Jun 24, 2015 | By Florian Horsch


This commentary is based on a couple of observations made during recent years in 3D printing. Let me start with a quick summary of my own path into our shared passion: In early 2011, I assembled my first 3D printer kit. It may sound cliché, but it truly felt like "First printer, first love"! I'm still using (and loving) my Ultimaker Original a lot.

Getting heavily addicted to 3D printing, I dedicated all my time to this fascinating technology. As part of my bachelor thesis I wrote a book about how to get into 3DP and through my own startup we co-developed the huge Delta Tower printers from Switzerland.

Lately with my own 3DP ambitions being hold (to finally finish my studies), I had some space to recap the last years and the progress the technology made since I had started. Within FDM/FFF there are not too many groundbreaking things going on anymore. Don't get me wrong! There are two or three new printers every week, while build volumes get bigger and a new filament appears on almost a daily basis. You get them stronger than ever before, in various flexible grades or sometimes cheaper and crazier. It almost seems like there's no limit to what's possible in material science. To me this is the beauty of FDM!

Can't Get My Head Around…

But the thing I can’t get my head around is: With all those standard plastics (PLA, ABS, HIPS, PET, PA, etc.) and the flood of new filaments… why the hell isn’t there more innovation going on in the hotend department? Of course we have the much beloved team from E3D with their version 6 hotends. Those little workhorses find a wider and wider adoption. Recently the experts from German RepRap decided to ship their new X350 with two of them!
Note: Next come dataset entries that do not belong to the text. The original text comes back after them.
-- ==== Sys2Proof/Certificates/Slice0/Obligations.lean ====
section
/-! DEFINITION. The statements for the provers, from the numbered rules of spec/. Each docstring names the rules. -/

open Sys2Proof Sys2Proof.Machine

/-! ### The command word -/

/-- R68, R70, R74: a well-formed command is what the decoder reads from its encoding, and a word the decoder reads is the
encoding of a well-formed command, so no bit of a legal word is dropped. -/
def Obligations.DecodeAndEncodeAgree : Prop :=
  (∀ i : Instr, i.WellFormed → decode (encode i) = .ok i) ∧
  ∀ (c : Word) (i : Instr), decode c = .ok i → i.WellFormed ∧ encode i = c

/-- R70: the field-by-field predicate holds exactly of the words that select a row of R69. -/
def Obligations.LegalWordsSelectARow : Prop :=
  ∀ c : Word, legal c = true ↔ ∃ r ∈ opRows, selects c r = true

/-- R69: a word selects a row when its masked bits are the row's and the extra condition holds, exactly when it
decodes to the row's command; no word selects two rows. The last clause is R69's derived sentence. -/
def Obligations.RowSelectsItsCommandAlone : Prop :=
  (∀ (c : Word) (r : OpRow), r ∈ opRows →
    (selects c r = true ↔ ∃ i, decode c = .ok i ∧ i.mnemonic = r.mnemonic)) ∧
  ∀ (c : Word) (r r' : OpRow), r ∈ opRows → r' ∈ opRows → selects c r = true → selects c r' = true → r = r'

/-- 95_test_vectors.md section 2.1, V-EN-1 to V-EN-10: words written out from the spec decode to their commands. -/
def Obligations.VectorWordsDecode : Prop :=
  decode 0x00000001#32 = .ok (.lookup 0#5) ∧ decode 0x00001701#32 = .ok (.lookup 23#5) ∧
  decode 0x00030002#32 = .ok (.wordat 3#11) ∧ decode 0x07FF0002#32 = .ok (.wordat 2047#11) ∧
  decode 0x00000003#32 = .ok .validate ∧ decode 0x00000004#32 = .ok .checksum ∧
  decode 0x00000005#32 = .ok .recover ∧ decode 0x00000006#32 = .ok .encode ∧
  decode 0x00000007#32 = .ok .clrsess ∧ decode 0x00000008#32 = .ok .accum ∧ decode 0x00000009#32 = .ok .finalize

/-! ### Issue, dispatch and completion -/

/-- R72: a CMD write with no command pending makes the three writes of acceptance and no other change; with one pending it
is not accepted: PEND stays and OVR is set (R142). -/
def Obligations.CommandIsAcceptedAtOnce : Prop :=
  ∀ (s : State) (c : Word), s.rstN = true →
    (s.pend = none →
      step (s.arrives (.write 32 0x00C#12 c)) = .next { s with pend := some c, done := false, err := 0#4 }) ∧
    (s.pend ≠ none → step (s.arrives (.write 32 0x00C#12 c)) = .next { s with ovr := true })

/-- R73: the sequencer's turn on a state whose pending word decodes to `i` is the meaning of `i` there. `withFetchWord` makes
it the very next step; it stands for an accepted CMD write (log entry 5). R135: a turn with nothing pending is idle and
loses no state. -/
def Obligations.StepRunsTheDecodedCommand : Prop :=
  (∀ (s : State) (c : Word) (i : Instr), s.TurnIsNext → s.pend = some c → decode c = .ok i → i.WellFormed →
    step s = exec i s.afterTurn) ∧
  (∀ (s : State) (nbits w : Nat) (i : Instr), decodeTableWord nbits w = some i →
    step (s.withFetchWord nbits w) = exec i { s with pend := some (commandWord nbits w) }) ∧
  ∀ s : State, s.TurnIsNext → s.pend = none → step s = .next { s with inputs := s.inputs.tail }
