theorem lookupOutcome_of_found {W : Idx → List Byte} {s : State} {r : Idx} (slot : Nat)
    (h : indexOf W s.wbufBytes = some r) :
    lookupOutcome W slot s =
      complete { s.putSlot slot (Slot.valid r) with result := 0x80000000#32 + r.setWidth 32 } := by
  simp [lookupOutcome, h, foundResult_eq]

/-- Settles O16: the words of LOOKUP by legality and the decoder, its two outcomes by what `index_of` answers, and the
buffers never found by where their zero bytes stand. -/
theorem lookupEncodesTheWord : Obligations.LookupEncodesTheWord := by
  refine ⟨fun s c hpend hop => ⟨sequencerTurn_of_fatal hpend, fun hfatal hfields => ?_, fun habove hslot => ?_⟩,
    fun slot s hslot hfatal => ?_, fun W s hW hb => indexOf_eq_none_of_misplacedZero hW hb⟩
  · exact sequencerTurn_illegal hpend hfatal (legal_lookup_eq_false hop hfields)
  · exact sequencerTurn_of_decode hpend (decode_lookup hop habove hslot)
  · rw [exec_lookup hslot hfatal]
    cases hfind : indexOf Config.WORDLIST s.wbufBytes with
    | none => rw [lookupOutcome_of_notFound _ hfind]; rfl
    | some r => rw [lookupOutcome_of_found _ hfind]; rfl

/-! ### WORDAT (R83) -/

theorem legal_wordat_eq_false {c : Word} (hop : opField c = 0x02#8)
    (hfields : aboveImm11 c ≠ 0#5 ∨ belowImm11 c ≠ 0#8) : legal c = false :=
  (legal_eq_false_iff c).2 (.inr (.inr (.inr (.inl ⟨hop, hfields⟩))))

theorem decode_wordat {c : Word} (hop : opField c = 0x02#8) (habove : aboveImm11 c = 0#5)
    (hbelow : belowImm11 c = 0#8) : decode c = .ok (.wordat (imm11Field c)) := by
  rw [decode_of_wordat hop, if_pos ⟨habove, hbelow⟩]

/-- With a sound word list WORDAT completes OK with the padded entry and its length. -/
theorem exec_wordat (i : Idx) {s : State} (hfatal : s.fatal = false) :
    exec (.wordat i) s =
      .next ({ s.putWbuf (pad16 (Config.WORDLIST i)) with
        result := BitVec.ofNat 32 (Config.WORDLIST i).length }.completedAs 0#4) :=
  congrArg Host.Outcome.next (finish_of_not_fatal (wordatOutcome Config.WORDLIST i s) hfatal)

/-- Settles O17: the words of WORDAT by legality and the decoder, and its one outcome. -/
theorem wordatDecodesTheIndex : Obligations.WordatDecodesTheIndex := by
  refine ⟨fun s c hpend hop => ⟨sequencerTurn_of_fatal hpend, fun hfatal hfields => ?_, fun habove hbelow => ?_⟩,
    fun i s hfatal => ⟨_, exec_wordat i hfatal, fun k => ?_, rfl⟩⟩
  · exact sequencerTurn_illegal hpend hfatal (legal_wordat_eq_false hop hfields)
  · exact sequencerTurn_of_decode hpend (decode_wordat hop habove hbelow)
  · rw [completedAs_wbuf, putWbuf_wbuf]
    exact Vector.getElem_ofFn k.isLt

end Sys2Proof.Machine

/-! CHECKSUM (spec/41_codec.md R87, R91, R93) and the words of a command with no operand (spec/30_encoding.md R68, R70):
the registers of ENT as the bytes that are hashed, and the checksum as the front of the hash's first byte. -/

namespace Sys2Proof.Machine

/-! ### The words of a command with no operand (R68, R70, R119) -/

theorem legal_plain_eq_false {c : Word} (hop : 3 ≤ (opField c).toNat ∧ (opField c).toNat ≤ 9)
    (habove : aboveOp c ≠ 0#24) : legal c = false := by
  rw [← Bool.not_eq_true, legal_of_plain hop]
  exact habove

theorem plainCommand_of_decode {op : BitVec 8} {i : Instr} (hop : 3 ≤ op.toNat ∧ op.toNat ≤ 9)
    (hdecode : ∀ c, opField c = op → decode c = decodePlain c i) : PlainCommand op i := by
  rintro s c hpend rfl
  refine ⟨sequencerTurn_of_fatal hpend, fun hfatal habove => ?_, fun habove => ?_⟩
  · exact sequencerTurn_illegal hpend hfatal (legal_plain_eq_false hop habove)
  · exact sequencerTurn_of_decode hpend ((hdecode c rfl).trans (if_pos habove))

theorem decode_of_checksum {c : Word} (hop : opField c = 0x04#8) : decode c = decodePlain c .checksum := by
  simp [decode, hop]

/-! ### Registers as bytes (R55, R56, R87) -/

@[simp] theorem bytesBits_nil : bytesBits [] = [] := rfl

@[simp] theorem bytesBits_cons (b : Byte) (bs : List Byte) : bytesBits (b :: bs) = bin 8 b.toNat ++ bytesBits bs := rfl

theorem bytesBits_append (bs bs' : List Byte) : bytesBits (bs ++ bs') = bytesBits bs ++ bytesBits bs' :=
  List.flatMap_append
So obviously it works for plenty of tinkerers, vendors and their end-users. But when using the whole bandwidth of available materials there are also plenty of situations were filament gets stuck, extrusion is not spot on or mechanical properties of the final print are subpar due to wrong print temperatures - you've all been there. On the other hand, we have new benchmark printers like the Zortrax M200 with impressive reliability. But that reliability is reached through the focus on just a few materials, therefore limiting the users choice.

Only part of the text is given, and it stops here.